* _Task description_
After finding the line with "namespace Sys2Proof.Config" in the entries below, retype exactly each line from there through the line with "always fit. -/", including that final line.

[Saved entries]
-- ==== Sys2Proof/Laws/Config.lean ====
section
/-! SUPPORT. What is known of `MAX_BUF_BYTES` (00_scope R7; log entry 10), whatever the implementation's choice. -/

namespace Sys2Proof.Config

/-- The test is the comparison with `MAX_BUF_BYTES`. -/
theorem bufferFits_iff (n : Nat) : bufferFits n = true ↔ n ≤ maxBufBytes := by
  unfold bufferFits maxBufBytes minBufBytes maxBufLimit
  split
  · simp only [true_iff]; omega
  · split <;> simp <;> omega

theorem bufferFits_false_iff (n : Nat) : bufferFits n = false ↔ maxBufBytes < n := by
  rw [← Bool.not_eq_true, bufferFits_iff, Nat.not_le]

theorem maxBufBytes_le : maxBufBytes ≤ 8421504 := by
  unfold maxBufBytes minBufBytes maxBufLimit; omega

/-- Up to 95 bytes always fit. -/
theorem le_maxBufBytes {n : Nat} (h : n ≤ 95) : n ≤ maxBufBytes := by
  unfold maxBufBytes minBufBytes; omega

end Sys2Proof.Config
end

* _Expected answer_
namespace Sys2Proof.Config

/-- The test is the comparison with `MAX_BUF_BYTES`. -/
theorem bufferFits_iff (n : Nat) : bufferFits n = true ↔ n ≤ maxBufBytes := by
  unfold bufferFits maxBufBytes minBufBytes maxBufLimit
  split
  · simp only [true_iff]; omega
  · split <;> simp <;> omega

theorem bufferFits_false_iff (n : Nat) : bufferFits n = false ↔ maxBufBytes < n := by
  rw [← Bool.not_eq_true, bufferFits_iff, Nat.not_le]

theorem maxBufBytes_le : maxBufBytes ≤ 8421504 := by
  unfold maxBufBytes minBufBytes maxBufLimit; omega

/-- Up to 95 bytes always fit. -/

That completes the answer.